$|z-w| \leq |w| $ implies $|z+w| \geq |w| $?

Question

If $z$ and $w$ are complex numbers such that $$|z-w| \leq |w| $$ is it true that $|z+w| \geq |w| $ ?

I believe this is true but I don't know how to prove it. Any help would be very appreciated.
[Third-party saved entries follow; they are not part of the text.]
-- ==== Sys2Proof/Laws/Frames06.lean ====
section
/-! SUPPORT. What each operation and each command of the files Machine/SwitchOps can do: one lemma each,
`<name>_spec`, whose first argument is the footprint (Laws/Spec.lean). -/
namespace Sys2Proof.Machine

theorem State.planTidy_spec : ∀ a0 a1, Spec 0x100000000000000000000000000000000000000000000000000000000000000000 a0 (State.planTidy a0 a1) := by
  intro a0 a1
  delta State.planTidy
  refine Spec.ite ?_ ?_
  · refine Spec.step (State.modSk_spec _ _ _) rfl ?_
    exact Spec.refl
  · exact Spec.refl

theorem State.rxMapShow_spec : ∀ a0 a1, Spec 0x400000000000 a0 (State.rxMapShow a0 a1) := by
  intro a0 a1
  delta State.rxMapShow
  refine Spec.step (State.wr_spec _ _ _ _) rfl ?_
  exact Spec.refl

theorem State.txMapShow_spec : ∀ a0 a1, Spec 0x10000000000000000000000000000000000000000000000000000000200000000001 a0 (State.txMapShow a0 a1) := by
  intro a0 a1
  delta State.txMapShow
  extract_lets -underBinder -merge -useContext +onlyGivenNames x0
  clear_value x0
  refine Spec.step (State.pinRefresh_spec _ _) rfl ?_
  refine Spec.wrs_cons ?_
  refine Spec.wrs_cons ?_
  refine Spec.wrs_cons ?_
  refine Spec.wrs_nil ?_
  refine Spec.step (State.wr_spec _ _ _ _) rfl ?_
  refine Spec.step (State.wr_spec _ _ _ _) rfl ?_
  refine Spec.step (State.wr_spec _ _ _ _) rfl ?_
  exact Spec.refl

theorem State.setSw_spec : ∀ a0 a1 a2, Spec 0x10000000000000000000000000000000000000000000000000000000200000000000 a0 (State.setSw a0 a1 a2) := by
  intro a0 a1 a2
  delta State.setSw
  refine Spec.step (State.pinRefresh_spec _ _) rfl ?_
  refine Spec.step (State.wr_spec _ _ _ _) rfl ?_
  exact Spec.refl

theorem State.placeShowAll_spec : ∀ a0, Spec 0x2000c0000000000000000000000000000000000000000000000000000100a000000000 a0 (State.placeShowAll a0) := by
  intro a0
  delta State.placeShowAll
  extract_lets -underBinder -merge -useContext +onlyGivenNames x0
  clear_value x0
  extract_lets -underBinder -merge -useContext +onlyGivenNames x1
  clear_value x1
  refine Spec.step (State.fabRefresh_spec _) rfl ?_
  refine Spec.fold _ ?_ ?_
  · intro t2 i3
    try dsimp -zeta only
    refine Spec.ite ?_ ?_
    · refine Spec.ite ?_ ?_
      · refine Spec.step (State.placeShow_spec _ _ _ _) rfl ?_
        exact Spec.refl
      · refine Spec.step (State.placeShow_spec _ _ _ _) rfl ?_
        exact Spec.refl
    · refine Spec.ite ?_ ?_
      · refine Spec.step (State.placeShow_spec _ _ _ _) rfl ?_
        exact Spec.refl
      · refine Spec.step (State.placeShow_spec _ _ _ _) rfl ?_
        exact Spec.refl
  · exact Spec.refl

theorem State.withdraw_spec : ∀ a0 a1, Spec 0x100000000000000000000000000000000000000000000000000000000000000000 a0 (State.withdraw a0 a1) := by
  intro a0 a1
  delta State.withdraw
  refine Spec.step (State.modTx_spec _ _ _) rfl ?_
  refine Spec.step (State.modSk_spec _ _ _) rfl ?_
  exact Spec.refl

theorem State.mkIssue_spec : ∀ a0 a1 a2 a3, Spec 0x100000000000000000000000000000000000000000000000000000000000000000 a0 (State.mkIssue a0 a1 a2 a3) := by
  intro a0 a1 a2 a3
  delta State.mkIssue
  refine Spec.step (State.modTx_spec _ _ _) rfl ?_
  refine Spec.step (State.modSk_spec _ _ _) rfl ?_
  exact Spec.refl

theorem State.tryIssue_spec : ∀ a0 a1, Spec 0x2030100000000000000000000000000000000000000000000000000000200000000000 a0 (State.tryIssue a0 a1) := by
  intro a0 a1
  delta State.tryIssue
  extract_lets -underBinder -merge -useContext +onlyGivenNames x0
  clear_value x0
  split
  · exact Spec.refl
  · refine Spec.ite ?_ ?_
    · extract_lets -underBinder -merge -useContext +onlyGivenNames x1
      clear_value x1
      extract_lets -underBinder -merge -useContext +onlyGivenNames x2
      have h3 : Spec 0x2030100000000000000000000000000000000000000000000000000000200000000000 a0 x2 := by
        refine Spec.step (State.setSw_spec _ _ _) rfl ?_
        refine Spec.step (State.mkIssue_spec _ _ _ _) rfl ?_
        exact Spec.refl
      clear_value x2
      refine Spec.step (State.mirror_spec _ _ _ _) rfl ?_
      exact h3
    · exact Spec.refl

theorem State.shedNow_spec : ∀ a0 a1, Spec 0xb00c4c00000000000000000000000022000000000000000a0000000001100000000000 a0 (State.shedNow a0 a1) := by
  intro a0 a1
  delta State.shedNow
  refine Spec.fold _ ?_ ?_
  · intro t0 i1
    try dsimp -zeta only
    refine Spec.step (State.raiseReg_spec _ _ _ _) rfl ?_
    refine Spec.step (State.placeShow_spec _ _ _ _) rfl ?_
    refine Spec.step (State.modTrib_spec _ _ _) rfl ?_
    exact Spec.refl
  · exact Spec.refl

theorem State.stepClose_spec : ∀ a0 a1, Spec 0xb01cdc00000000000000000000000022000000000000000a000000000110a000000000 a0 (State.stepClose a0 a1) := by
  intro a0 a1
  delta State.stepClose
  extract_lets -underBinder -merge -useContext +onlyGivenNames x0
  clear_value x0
  extract_lets -underBinder -merge -useContext +onlyGivenNames x1
  clear_value x1
  extract_lets -underBinder -merge -useContext +onlyGivenNames x2
  clear_value x2
  extract_lets -underBinder -merge -useContext +onlyGivenNames x3
  have h4 : Spec 0xb01cdc00000000000000000000000022000000000000000a000000000110a000000000 a0 x3 := by
    refine Spec.step (State.modSk_spec _ _ _) rfl ?_
    exact Spec.refl
  clear_value x3
  refine Spec.ite ?_ ?_
  · extract_lets -underBinder -merge -useContext +onlyGivenNames x5
    have h6 : Spec 0xb01cdc00000000000000000000000022000000000000000a000000000110a000000000 a0 x5 := by
      refine Spec.step (State.raiseReg_spec _ _ _ _) rfl ?_
      refine Spec.step (State.modSk_spec _ _ _) rfl ?_
      exact h4
    clear_value x5
    extract_lets -underBinder -merge -useContext +onlyGivenNames x7
    clear_value x7
    extract_lets -underBinder -merge -useContext +onlyGivenNames x8
    have h9 : Spec 0xb01cdc00000000000000000000000022000000000000000a000000000110a000000000 a0 x8 := by
      refine Spec.ite ?_ ?_
      · exact (Spec.set_mode rfl h6)
      · exact h6
    clear_value x8
    refine Spec.step (State.placeShowAll_spec _) rfl ?_
    refine Spec.step (State.shedNow_spec _ _) rfl ?_
    exact h9
  · exact h4

theorem State.nextGen_spec : ∀ a0 a1, SpecP 0x100000000000000000000000000000000000000000000000000000000000000000 a0 (State.nextGen a0 a1) := by
  intro a0 a1
  delta State.nextGen
  extract_lets -underBinder -merge -useContext +onlyGivenNames x0
  clear_value x0
  refine SpecP.mk ?_
  refine Spec.step (State.modSk_spec _ _ _) rfl ?_
  exact Spec.refl

theorem State.mirrorMap_spec : ∀ a0 a1 a2, Spec 0x2020000000000000000000000000000000000000000000000000000000000000000000 a0 (State.mirrorMap a0 a1 a2) := by
  intro a0 a1 a2
  delta State.mirrorMap
  extract_lets -underBinder -merge -useContext +onlyGivenNames x0
  have h1 : Spec 0x2020000000000000000000000000000000000000000000000000000000000000000000 a0 x0 := by
    refine Spec.step (State.mirror_spec _ _ _ _) rfl ?_
    exact Spec.refl
  clear_value x0
  exact (Spec.set_pair rfl h1)

theorem State.swBegin_spec : ∀ a0 a1 a2 a3, Spec 0x2030100000000000000000000000000000000000000000000000000000200000000000 a0 (State.swBegin a0 a1 a2 a3) := by
  intro a0 a1 a2 a3
  delta State.swBegin
  extract_lets -underBinder -merge -useContext +onlyGivenNames x0
  have h1 : Spec 0x2030100000000000000000000000000000000000000000000000000000200000000000 a0 x0 := by
    refine Spec.step (State.modSk_spec _ _ _) rfl ?_
    exact Spec.refl
  clear_value x0
  extract_lets -underBinder -merge -useContext +onlyGivenNames x2
  have h3 : Spec 0x2030100000000000000000000000000000000000000000000000000000200000000000 a0 x2 := by
    refine Spec.step (State.setSw_spec _ _ _) rfl ?_
    refine Spec.step (State.modTx_spec _ _ _) rfl ?_
    exact h1
  clear_value x2
  refine Spec.step (State.mirrorMap_spec _ _ _) rfl ?_
  exact h3

theorem State.swStartMap_spec : ∀ a0 a1 a2 a3, Spec 0x2030100000000000000000000000000000000000000000000000000000200000000000 a0 (State.swStartMap a0 a1 a2 a3) := by
  intro a0 a1 a2 a3
  delta State.swStartMap
  split
  rename_i y0 y1 h2q
  have h2 : SpecP 0x2030100000000000000000000000000000000000000000000000000000200000000000 a0 (y0, y1) := by
    rw [← h2q]
    refine SpecP.step (State.nextGen_spec _ _) rfl ?_
    exact Spec.refl
  clear h2q
  refine Spec.step (State.swBegin_spec _ _ _ _) rfl ?_
  exact h2

theorem State.resync_spec : ∀ a0 a1, Spec 0xb03cdc00000000000000000000000022000000000000000a000000000130a000000000 a0 (State.resync a0 a1) := by
  intro a0 a1
  delta State.resync
  extract_lets -underBinder -merge -useContext +onlyGivenNames x0
  have h1 : Spec 0xb03cdc00000000000000000000000022000000000000000a000000000130a000000000 a0 x0 := by
    refine Spec.step (State.stepClose_spec _ _) rfl ?_
    exact Spec.refl
  clear_value x0
  refine Spec.ite ?_ ?_
  · refine Spec.step (State.modSk_spec _ _ _) rfl ?_
    exact h1
  · refine Spec.step (State.swStartMap_spec _ _ _ _) rfl ?_
    refine Spec.step (State.raiseReg_spec _ _ _ _) rfl ?_
    exact h1

theorem State.swComplete_spec : ∀ a0 a1, Spec 0xb01cdc00000000000000000000000022000000000000000a000000000130a000000000 a0 (State.swComplete a0 a1) := by
  intro a0 a1
  delta State.swComplete
  refine Spec.step (State.placeShowAll_spec _) rfl ?_
  refine Spec.step (State.stepClose_spec _ _) rfl ?_
  refine Spec.step (State.setSw_spec _ _ _) rfl ?_
  refine Spec.step (State.modSk_spec _ _ _) rfl ?_
  exact Spec.refl

theorem State.tryDone_spec : ∀ a0 a1, Spec 0xb01cdc00000000000000000000000022000000000000000a000000000130a000000000 a0 (State.tryDone a0 a1) := by
  intro a0 a1
  delta State.tryDone
  extract_lets -underBinder -merge -useContext +onlyGivenNames x0
  clear_value x0
  split
  · exact Spec.refl
  · refine Spec.ite ?_ ?_
    · refine Spec.step (State.swComplete_spec _ _) rfl ?_
      exact Spec.refl
    · exact Spec.refl

theorem State.mkTidy_spec : ∀ a0 a1, Spec 0x100000000000000000000000000000000000000000000000000000000000000000 a0 (State.mkTidy a0 a1) := by
  intro a0 a1
  delta State.mkTidy
  refine Spec.ite ?_ ?_
  · refine Spec.step (State.modSk_spec _ _ _) rfl ?_
    exact Spec.refl
  · exact Spec.refl

theorem State.dwells_spec : ∀ a0 a1 a2 a3 a4, Spec 0x100000000000000000000000000000000000000000000000000000000000000000 a0 (State.dwells a0 a1 a2 a3 a4) := by
  intro a0 a1 a2 a3 a4
  delta State.dwells
  extract_lets -underBinder -merge -useContext +onlyGivenNames x0
  clear_value x0
  extract_lets -underBinder -merge -useContext +onlyGivenNames x1
  clear_value x1
  extract_lets -underBinder -merge -useContext +onlyGivenNames x2
  clear_value x2
  extract_lets -underBinder -merge -useContext +onlyGivenNames x3
  clear_value x3
  extract_lets -underBinder -merge -useContext +onlyGivenNames x4
  clear_value x4
  extract_lets -underBinder -merge -useContext +onlyGivenNames x5
  clear_value x5
  extract_lets -underBinder -merge -useContext +onlyGivenNames x6
  clear_value x6
  extract_lets -underBinder -merge -useContext +onlyGivenNames x7
  clear_value x7
  refine Spec.step (State.modSk_spec _ _ _) rfl ?_
  exact Spec.refl

theorem State.stepDecide_spec : ∀ a0 a1 a2, Spec 0xb00c1c00000000000000000000000022000000000000000a0000000000100000000000 a0 (State.stepDecide a0 a1 a2) := by
  intro a0 a1 a2
  delta State.stepDecide
  extract_lets -underBinder -merge -useContext +onlyGivenNames x0
  clear_value x0
  extract_lets -underBinder -merge -useContext +onlyGivenNames x1
  clear_value x1
  extract_lets -underBinder -merge -useContext +onlyGivenNames x2
  clear_value x2
  extract_lets -underBinder -merge -useContext +onlyGivenNames x3
  have h4 : Spec 0xb00c1c00000000000000000000000022000000000000000a0000000000100000000000 a0 x3 := by
    refine Spec.ite ?_ ?_
    · exact Spec.refl
    · refine Spec.step (State.modSk_spec _ _ _) rfl ?_
      exact Spec.refl
  clear_value x3
  extract_lets -underBinder -merge -useContext +onlyGivenNames x5
  clear_value x5
  refine Spec.ite ?_ ?_
  · exact h4
  · refine Spec.ite ?_ ?_
    · refine Spec.ite ?_ ?_
      · refine Spec.ite ?_ ?_
        · exact h4
        · refine Spec.step (State.raiseReg_spec _ _ _ _) rfl ?_
          refine Spec.step (State.modSk_spec _ _ _) rfl ?_
          exact h4
      · refine Spec.step (State.modSk_spec _ _ _) rfl ?_
        exact h4
    · refine Spec.ite ?_ ?_
      · refine Spec.step (State.modSk_spec _ _ _) rfl ?_
        exact h4
      · exact h4

theorem State.reading_spec : ∀ a0 a1 a2, Spec 0xb02c1c00000000000000000000000022000000000000000a0000000000100000000000 a0 (State.reading a0 a1 a2) := by
  intro a0 a1 a2
  delta State.reading
  extract_lets -underBinder -merge -useContext +onlyGivenNames x0
  clear_value x0
  extract_lets -underBinder -merge -useContext +onlyGivenNames x1
  clear_value x1
  extract_lets -underBinder -merge -useContext +onlyGivenNames x2
  clear_value x2
  extract_lets -underBinder -merge -useContext +onlyGivenNames x3
  clear_value x3
  extract_lets -underBinder -merge -useContext +onlyGivenNames x4
  have h5 : Spec 0xb02c1c00000000000000000000000022000000000000000a0000000000100000000000 a0 x4 := by
    refine Spec.step (State.modSk_spec _ _ _) rfl ?_
    exact Spec.refl
  clear_value x4
  extract_lets -underBinder -merge -useContext +onlyGivenNames x6
  have h7 : Spec 0xb02c1c00000000000000000000000022000000000000000a0000000000100000000000 a0 x6 := by
    refine Spec.step (State.dwells_spec _ _ _ _ _) rfl ?_
    exact h5
  clear_value x6
  extract_lets -underBinder -merge -useContext +onlyGivenNames x8
  have h9 : Spec 0xb02c1c00000000000000000000000022000000000000000a0000000000100000000000 a0 x8 := by
    refine Spec.ite ?_ ?_
    · refine Spec.step (State.mirror_spec _ _ _ _) rfl ?_
      exact h7
    · exact h5
  clear_value x8
  refine Spec.ite ?_ ?_
  · refine Spec.step (State.stepDecide_spec _ _ _) rfl ?_
    exact h9
  · exact h9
Thank you!!

Answer 1

Recall the parallelogram identity: $$|z - w|^2 + |z + w|^2 = 2|z|^2 + 2|w|^2.$$ Hence, $$|z - w|^2 + |z + w|^2 \ge 2|w|^2.$$ Therefore, at least one of $|z - w|^2$ or $|z + w|^2$ must be greater than or equal to $|w|^2$, which is what you need.

Answer 2

$|z+w|\geq 2|w|-|z-w|\geq |w|$.

Answer 3

$$|z + w| \ge |2w| - |w - z| \ge 2|w| - |w| = |w|.$$

Answer 4

Suppose $|z-w|\leq|w|$ so that $-|z-w|\ge-|w|$. Then, \begin{multline*} \left|z+w\right| =\left|2w+z-w\right| =\left|2w-\left(w-z\right)\right| \geq2\left|w\right|-\left|w-z\right| \\=2\left|w\right|-\left|z-w\right| \geq2\left|w\right|-\left|w\right| =\left|w\right| \end{multline*}